====== SUPPLIED INFORMATION ======

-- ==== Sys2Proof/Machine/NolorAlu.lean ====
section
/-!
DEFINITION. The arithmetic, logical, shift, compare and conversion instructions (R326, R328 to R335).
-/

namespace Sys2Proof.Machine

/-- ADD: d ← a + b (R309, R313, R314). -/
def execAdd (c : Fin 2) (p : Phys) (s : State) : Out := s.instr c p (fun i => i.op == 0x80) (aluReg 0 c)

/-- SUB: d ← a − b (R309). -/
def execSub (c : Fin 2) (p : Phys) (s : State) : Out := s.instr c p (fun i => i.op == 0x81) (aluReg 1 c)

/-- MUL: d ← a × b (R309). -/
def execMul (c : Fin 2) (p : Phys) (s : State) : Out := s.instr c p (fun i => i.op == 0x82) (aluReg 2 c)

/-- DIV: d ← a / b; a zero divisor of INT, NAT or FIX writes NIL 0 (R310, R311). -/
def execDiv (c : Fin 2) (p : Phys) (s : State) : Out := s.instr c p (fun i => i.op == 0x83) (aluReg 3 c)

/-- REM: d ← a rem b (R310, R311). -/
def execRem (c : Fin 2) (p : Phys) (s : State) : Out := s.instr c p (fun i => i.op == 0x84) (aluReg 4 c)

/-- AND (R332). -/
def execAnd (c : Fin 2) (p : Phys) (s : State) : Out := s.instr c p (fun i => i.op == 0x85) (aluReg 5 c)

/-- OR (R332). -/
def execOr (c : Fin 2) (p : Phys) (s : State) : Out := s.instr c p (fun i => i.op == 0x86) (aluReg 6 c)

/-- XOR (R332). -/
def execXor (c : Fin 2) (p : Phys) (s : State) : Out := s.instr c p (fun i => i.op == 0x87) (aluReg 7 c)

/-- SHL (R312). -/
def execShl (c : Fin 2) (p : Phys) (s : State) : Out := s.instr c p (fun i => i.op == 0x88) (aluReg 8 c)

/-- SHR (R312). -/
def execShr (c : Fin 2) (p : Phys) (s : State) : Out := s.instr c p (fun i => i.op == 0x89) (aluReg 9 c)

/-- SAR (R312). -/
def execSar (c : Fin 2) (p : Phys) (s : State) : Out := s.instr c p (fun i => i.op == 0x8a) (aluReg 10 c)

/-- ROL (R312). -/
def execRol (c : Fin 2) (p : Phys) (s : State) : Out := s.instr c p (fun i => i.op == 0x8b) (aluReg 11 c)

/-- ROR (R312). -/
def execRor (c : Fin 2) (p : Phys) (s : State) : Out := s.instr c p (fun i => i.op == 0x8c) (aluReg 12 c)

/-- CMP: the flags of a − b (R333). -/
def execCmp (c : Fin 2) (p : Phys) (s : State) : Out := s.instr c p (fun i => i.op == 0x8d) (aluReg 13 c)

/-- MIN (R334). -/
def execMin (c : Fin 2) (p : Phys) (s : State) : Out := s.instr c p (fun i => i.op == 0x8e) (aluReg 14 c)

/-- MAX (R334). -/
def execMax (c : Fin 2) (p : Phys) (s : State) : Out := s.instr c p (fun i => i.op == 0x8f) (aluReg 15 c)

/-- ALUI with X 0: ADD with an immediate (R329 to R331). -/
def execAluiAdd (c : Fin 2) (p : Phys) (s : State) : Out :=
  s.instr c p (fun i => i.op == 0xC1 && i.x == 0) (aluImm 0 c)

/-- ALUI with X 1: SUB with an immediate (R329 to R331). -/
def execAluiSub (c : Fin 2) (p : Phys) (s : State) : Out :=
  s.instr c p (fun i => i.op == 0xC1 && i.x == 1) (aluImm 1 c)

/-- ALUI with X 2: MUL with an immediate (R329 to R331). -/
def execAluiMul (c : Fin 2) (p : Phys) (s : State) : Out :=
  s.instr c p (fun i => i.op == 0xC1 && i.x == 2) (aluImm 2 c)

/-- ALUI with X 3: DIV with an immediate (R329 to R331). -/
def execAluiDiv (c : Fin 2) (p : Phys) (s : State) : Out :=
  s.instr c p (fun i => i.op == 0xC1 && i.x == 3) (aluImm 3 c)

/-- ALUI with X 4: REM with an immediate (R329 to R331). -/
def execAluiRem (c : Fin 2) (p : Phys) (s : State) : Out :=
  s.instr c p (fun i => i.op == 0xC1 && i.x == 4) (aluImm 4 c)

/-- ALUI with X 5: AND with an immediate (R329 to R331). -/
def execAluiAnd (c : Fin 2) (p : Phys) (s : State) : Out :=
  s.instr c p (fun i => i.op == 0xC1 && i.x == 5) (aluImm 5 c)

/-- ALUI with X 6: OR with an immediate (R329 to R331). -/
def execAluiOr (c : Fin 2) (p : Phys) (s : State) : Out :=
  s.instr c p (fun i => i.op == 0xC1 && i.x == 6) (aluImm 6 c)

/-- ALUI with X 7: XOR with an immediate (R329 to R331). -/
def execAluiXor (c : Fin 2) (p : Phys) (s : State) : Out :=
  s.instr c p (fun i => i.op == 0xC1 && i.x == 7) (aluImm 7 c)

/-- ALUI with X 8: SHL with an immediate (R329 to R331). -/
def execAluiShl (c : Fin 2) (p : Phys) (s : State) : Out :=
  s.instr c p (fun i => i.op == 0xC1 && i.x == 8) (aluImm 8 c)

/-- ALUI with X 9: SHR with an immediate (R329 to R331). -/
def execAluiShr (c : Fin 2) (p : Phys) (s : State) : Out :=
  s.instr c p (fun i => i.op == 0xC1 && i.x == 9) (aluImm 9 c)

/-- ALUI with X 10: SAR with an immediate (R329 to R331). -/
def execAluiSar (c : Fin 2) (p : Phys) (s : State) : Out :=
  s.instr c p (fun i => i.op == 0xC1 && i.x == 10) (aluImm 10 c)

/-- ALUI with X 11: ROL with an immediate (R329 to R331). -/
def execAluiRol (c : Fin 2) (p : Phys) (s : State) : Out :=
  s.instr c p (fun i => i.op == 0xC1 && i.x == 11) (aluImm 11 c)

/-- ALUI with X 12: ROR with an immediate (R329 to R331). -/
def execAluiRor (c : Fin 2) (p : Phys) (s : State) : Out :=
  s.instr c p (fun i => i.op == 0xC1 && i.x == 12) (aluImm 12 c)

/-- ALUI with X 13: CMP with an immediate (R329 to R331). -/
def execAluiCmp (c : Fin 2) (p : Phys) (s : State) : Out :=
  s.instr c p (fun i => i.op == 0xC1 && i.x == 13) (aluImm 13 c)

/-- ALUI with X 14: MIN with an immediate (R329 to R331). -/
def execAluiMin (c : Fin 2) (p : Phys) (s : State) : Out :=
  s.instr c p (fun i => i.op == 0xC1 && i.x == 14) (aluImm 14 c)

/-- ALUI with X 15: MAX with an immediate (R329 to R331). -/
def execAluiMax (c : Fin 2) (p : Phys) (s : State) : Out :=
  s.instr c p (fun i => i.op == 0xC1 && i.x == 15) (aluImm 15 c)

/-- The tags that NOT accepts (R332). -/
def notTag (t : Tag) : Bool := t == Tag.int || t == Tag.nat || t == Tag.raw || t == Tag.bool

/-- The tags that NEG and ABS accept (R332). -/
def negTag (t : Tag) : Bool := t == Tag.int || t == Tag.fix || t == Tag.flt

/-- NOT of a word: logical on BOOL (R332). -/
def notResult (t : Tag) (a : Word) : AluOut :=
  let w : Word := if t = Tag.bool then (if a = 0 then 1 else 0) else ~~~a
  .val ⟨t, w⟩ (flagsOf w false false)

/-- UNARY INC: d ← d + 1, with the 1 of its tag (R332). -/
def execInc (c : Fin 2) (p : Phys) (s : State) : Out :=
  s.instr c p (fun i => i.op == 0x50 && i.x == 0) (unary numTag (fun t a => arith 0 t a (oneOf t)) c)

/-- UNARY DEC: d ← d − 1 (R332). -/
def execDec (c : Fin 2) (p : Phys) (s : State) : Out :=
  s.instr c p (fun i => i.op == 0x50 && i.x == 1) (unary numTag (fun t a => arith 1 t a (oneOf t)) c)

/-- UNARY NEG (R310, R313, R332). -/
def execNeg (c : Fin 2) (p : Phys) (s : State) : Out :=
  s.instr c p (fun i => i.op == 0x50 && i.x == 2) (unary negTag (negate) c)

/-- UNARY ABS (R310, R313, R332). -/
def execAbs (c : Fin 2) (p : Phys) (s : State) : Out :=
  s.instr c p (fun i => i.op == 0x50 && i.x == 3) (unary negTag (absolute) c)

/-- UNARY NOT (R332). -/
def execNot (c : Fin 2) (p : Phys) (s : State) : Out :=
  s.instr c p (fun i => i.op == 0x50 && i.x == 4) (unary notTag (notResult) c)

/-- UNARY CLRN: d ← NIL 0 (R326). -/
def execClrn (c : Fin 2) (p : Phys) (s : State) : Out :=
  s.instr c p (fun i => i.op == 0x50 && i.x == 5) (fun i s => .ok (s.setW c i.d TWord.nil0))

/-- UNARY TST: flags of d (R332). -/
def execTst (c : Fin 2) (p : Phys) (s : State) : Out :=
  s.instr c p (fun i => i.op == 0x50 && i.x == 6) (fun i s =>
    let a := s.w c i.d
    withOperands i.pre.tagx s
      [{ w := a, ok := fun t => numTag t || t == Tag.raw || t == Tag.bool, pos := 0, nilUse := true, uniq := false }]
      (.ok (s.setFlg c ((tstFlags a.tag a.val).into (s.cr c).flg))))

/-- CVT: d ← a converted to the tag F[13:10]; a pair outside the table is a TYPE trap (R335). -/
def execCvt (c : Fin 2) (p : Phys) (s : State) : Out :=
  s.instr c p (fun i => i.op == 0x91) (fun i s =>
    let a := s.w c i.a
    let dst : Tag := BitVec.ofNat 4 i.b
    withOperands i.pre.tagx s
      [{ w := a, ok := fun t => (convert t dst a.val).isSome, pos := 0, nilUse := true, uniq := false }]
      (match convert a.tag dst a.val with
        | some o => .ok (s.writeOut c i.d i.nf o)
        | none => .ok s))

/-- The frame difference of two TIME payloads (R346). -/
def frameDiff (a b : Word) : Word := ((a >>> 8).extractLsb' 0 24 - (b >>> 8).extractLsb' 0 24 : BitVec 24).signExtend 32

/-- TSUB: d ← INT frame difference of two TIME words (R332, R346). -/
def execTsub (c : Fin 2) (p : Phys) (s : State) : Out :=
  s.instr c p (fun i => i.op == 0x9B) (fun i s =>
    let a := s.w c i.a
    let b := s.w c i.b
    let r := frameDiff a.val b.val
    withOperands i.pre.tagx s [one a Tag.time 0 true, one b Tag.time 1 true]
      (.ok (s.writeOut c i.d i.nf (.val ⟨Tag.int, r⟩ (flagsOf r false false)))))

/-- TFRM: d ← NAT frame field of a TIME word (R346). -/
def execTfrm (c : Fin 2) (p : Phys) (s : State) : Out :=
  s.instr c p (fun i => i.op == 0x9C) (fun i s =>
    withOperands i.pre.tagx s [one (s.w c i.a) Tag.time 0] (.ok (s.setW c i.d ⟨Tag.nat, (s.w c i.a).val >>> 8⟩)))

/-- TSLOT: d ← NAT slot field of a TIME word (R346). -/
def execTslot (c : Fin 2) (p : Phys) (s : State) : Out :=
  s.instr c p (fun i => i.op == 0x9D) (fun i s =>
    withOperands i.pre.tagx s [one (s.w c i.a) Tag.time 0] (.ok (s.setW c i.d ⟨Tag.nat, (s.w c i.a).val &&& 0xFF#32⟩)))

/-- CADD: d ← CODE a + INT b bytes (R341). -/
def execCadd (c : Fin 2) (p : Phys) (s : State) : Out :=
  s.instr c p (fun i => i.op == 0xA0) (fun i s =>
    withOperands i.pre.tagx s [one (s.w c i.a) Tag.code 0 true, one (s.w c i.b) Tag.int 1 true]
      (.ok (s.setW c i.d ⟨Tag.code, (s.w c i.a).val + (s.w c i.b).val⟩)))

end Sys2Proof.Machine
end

======
====== SUPPLIED INFORMATION ======

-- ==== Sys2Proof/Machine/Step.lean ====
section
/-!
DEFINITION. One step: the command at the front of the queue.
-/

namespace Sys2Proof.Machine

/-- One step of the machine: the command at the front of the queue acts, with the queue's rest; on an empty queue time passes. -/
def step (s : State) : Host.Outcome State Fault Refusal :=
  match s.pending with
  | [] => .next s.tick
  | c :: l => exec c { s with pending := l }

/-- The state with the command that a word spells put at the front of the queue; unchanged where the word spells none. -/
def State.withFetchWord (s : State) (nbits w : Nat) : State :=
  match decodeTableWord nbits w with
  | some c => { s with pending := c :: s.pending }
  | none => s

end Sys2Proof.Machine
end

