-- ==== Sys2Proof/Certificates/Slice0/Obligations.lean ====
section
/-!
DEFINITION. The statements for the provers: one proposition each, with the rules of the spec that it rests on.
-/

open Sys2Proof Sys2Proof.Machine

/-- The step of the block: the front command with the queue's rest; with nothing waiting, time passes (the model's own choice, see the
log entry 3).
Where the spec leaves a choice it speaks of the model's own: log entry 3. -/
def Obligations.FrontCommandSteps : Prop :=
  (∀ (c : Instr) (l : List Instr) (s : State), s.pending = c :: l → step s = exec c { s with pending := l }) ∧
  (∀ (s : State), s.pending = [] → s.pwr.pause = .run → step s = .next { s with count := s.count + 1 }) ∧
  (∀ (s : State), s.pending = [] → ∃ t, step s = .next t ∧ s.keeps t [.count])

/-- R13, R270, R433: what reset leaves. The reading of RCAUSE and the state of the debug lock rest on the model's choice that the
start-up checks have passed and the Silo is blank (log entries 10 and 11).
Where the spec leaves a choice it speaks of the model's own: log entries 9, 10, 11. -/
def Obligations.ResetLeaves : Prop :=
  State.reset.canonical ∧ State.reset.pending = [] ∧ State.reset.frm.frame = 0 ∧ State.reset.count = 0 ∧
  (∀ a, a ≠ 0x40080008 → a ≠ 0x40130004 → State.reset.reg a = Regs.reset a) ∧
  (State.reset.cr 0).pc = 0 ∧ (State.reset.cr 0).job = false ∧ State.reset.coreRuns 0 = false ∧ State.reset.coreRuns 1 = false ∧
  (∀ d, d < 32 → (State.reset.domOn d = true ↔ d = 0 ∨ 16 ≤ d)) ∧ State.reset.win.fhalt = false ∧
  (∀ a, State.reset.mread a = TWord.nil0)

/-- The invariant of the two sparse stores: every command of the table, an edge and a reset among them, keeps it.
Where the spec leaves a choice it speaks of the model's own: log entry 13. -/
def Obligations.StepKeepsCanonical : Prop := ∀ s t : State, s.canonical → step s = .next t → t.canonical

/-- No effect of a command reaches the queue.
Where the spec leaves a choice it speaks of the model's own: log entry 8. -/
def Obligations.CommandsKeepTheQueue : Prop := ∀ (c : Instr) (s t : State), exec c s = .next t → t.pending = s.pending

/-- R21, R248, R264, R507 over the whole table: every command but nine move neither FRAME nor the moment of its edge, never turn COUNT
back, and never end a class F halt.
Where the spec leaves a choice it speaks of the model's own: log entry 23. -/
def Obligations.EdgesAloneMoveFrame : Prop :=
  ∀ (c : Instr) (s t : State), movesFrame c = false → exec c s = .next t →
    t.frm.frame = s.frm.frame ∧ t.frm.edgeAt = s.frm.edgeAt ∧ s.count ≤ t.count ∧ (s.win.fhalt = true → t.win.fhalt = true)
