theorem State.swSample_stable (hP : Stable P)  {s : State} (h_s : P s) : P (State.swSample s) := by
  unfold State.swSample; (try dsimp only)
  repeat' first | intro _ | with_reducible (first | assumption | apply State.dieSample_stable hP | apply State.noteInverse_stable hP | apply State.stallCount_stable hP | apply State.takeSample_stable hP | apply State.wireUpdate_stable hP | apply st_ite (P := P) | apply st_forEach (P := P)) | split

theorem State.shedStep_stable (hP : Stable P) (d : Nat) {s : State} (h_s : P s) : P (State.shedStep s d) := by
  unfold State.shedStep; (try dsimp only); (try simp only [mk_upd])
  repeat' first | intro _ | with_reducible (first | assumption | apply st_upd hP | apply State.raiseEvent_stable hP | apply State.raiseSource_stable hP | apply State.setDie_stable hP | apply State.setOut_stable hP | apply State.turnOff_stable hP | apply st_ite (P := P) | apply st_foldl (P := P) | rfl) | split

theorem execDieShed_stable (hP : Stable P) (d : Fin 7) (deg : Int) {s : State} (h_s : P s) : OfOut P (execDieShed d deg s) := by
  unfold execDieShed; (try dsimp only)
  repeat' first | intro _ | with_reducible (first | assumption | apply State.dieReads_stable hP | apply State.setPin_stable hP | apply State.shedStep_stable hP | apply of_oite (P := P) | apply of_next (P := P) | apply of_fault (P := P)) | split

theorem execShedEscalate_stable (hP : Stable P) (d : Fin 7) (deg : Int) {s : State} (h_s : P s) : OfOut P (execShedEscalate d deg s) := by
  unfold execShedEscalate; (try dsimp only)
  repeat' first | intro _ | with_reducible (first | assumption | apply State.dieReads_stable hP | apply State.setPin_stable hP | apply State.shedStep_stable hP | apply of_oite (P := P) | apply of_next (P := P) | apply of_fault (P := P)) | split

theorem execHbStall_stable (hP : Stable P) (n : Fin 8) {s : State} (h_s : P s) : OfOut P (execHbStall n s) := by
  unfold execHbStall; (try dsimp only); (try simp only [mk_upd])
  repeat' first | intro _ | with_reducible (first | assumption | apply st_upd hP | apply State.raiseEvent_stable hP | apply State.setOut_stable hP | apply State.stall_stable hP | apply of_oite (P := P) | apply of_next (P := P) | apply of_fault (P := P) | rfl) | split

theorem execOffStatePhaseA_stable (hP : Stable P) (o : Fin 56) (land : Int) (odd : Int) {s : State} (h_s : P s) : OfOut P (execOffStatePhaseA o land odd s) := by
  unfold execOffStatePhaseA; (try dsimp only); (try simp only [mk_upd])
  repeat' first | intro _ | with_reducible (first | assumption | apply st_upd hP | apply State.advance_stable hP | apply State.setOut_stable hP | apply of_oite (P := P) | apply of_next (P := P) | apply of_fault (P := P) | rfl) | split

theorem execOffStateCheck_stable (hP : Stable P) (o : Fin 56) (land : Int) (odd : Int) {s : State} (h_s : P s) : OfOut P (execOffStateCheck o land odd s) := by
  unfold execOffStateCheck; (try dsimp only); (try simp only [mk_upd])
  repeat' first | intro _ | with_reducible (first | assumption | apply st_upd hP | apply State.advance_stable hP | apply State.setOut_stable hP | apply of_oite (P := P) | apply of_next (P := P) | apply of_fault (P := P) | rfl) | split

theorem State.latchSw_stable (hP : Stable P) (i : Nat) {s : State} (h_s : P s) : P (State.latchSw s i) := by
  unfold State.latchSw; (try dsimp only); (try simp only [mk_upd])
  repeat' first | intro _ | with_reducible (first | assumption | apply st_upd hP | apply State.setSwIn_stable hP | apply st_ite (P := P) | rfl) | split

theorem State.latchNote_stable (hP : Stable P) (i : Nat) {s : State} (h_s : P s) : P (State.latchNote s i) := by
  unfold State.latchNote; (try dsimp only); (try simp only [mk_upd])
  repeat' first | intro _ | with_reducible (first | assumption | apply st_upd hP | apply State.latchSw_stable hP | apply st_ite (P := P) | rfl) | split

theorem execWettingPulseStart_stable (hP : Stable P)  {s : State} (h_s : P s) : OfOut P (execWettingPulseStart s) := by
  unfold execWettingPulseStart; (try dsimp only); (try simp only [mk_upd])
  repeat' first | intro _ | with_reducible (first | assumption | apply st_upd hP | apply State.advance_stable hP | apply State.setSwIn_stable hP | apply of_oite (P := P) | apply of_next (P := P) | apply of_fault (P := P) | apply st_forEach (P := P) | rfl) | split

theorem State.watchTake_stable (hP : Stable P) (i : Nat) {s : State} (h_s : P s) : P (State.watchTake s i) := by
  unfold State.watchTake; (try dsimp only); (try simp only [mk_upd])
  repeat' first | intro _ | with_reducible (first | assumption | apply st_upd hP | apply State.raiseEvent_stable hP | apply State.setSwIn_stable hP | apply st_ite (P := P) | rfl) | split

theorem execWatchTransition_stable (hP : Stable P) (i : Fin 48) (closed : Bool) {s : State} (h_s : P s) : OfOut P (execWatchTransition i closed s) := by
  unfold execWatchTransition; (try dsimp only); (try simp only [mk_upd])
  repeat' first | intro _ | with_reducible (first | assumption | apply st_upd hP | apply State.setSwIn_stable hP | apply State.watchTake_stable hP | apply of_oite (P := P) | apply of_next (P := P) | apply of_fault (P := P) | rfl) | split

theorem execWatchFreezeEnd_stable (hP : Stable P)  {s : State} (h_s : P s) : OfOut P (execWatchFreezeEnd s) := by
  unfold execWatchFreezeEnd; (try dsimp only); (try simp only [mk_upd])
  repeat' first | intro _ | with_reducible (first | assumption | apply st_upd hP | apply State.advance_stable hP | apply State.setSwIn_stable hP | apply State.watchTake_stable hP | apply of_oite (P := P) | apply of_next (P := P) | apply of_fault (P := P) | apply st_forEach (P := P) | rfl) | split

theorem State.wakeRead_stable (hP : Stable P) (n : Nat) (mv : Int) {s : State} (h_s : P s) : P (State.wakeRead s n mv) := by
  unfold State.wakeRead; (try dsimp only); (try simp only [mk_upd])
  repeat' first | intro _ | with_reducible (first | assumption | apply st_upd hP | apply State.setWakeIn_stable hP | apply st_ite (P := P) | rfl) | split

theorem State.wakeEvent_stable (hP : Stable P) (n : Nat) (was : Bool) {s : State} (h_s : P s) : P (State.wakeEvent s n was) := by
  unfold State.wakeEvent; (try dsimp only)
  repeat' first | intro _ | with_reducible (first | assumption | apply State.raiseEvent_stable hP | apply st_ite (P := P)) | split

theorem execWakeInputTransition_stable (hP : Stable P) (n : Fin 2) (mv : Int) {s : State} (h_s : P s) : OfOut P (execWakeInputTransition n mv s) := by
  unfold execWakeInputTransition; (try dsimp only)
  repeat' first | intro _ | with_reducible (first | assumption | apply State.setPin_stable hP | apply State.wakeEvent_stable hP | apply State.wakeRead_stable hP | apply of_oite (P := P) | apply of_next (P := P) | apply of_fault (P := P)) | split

======

• **WHAT TO DO**:
Please return all lines from the records that hold the word "speaks".

• **FINISHED TASK**:
Where the spec leaves a choice it speaks of the model's own: log entry 3. -/
Where the spec leaves a choice it speaks of the model's own: log entries 9, 10, 11. -/
Where the spec leaves a choice it speaks of the model's own: log entry 13. -/
Where the spec leaves a choice it speaks of the model's own: log entry 8. -/
Where the spec leaves a choice it speaks of the model's own: log entry 23. -/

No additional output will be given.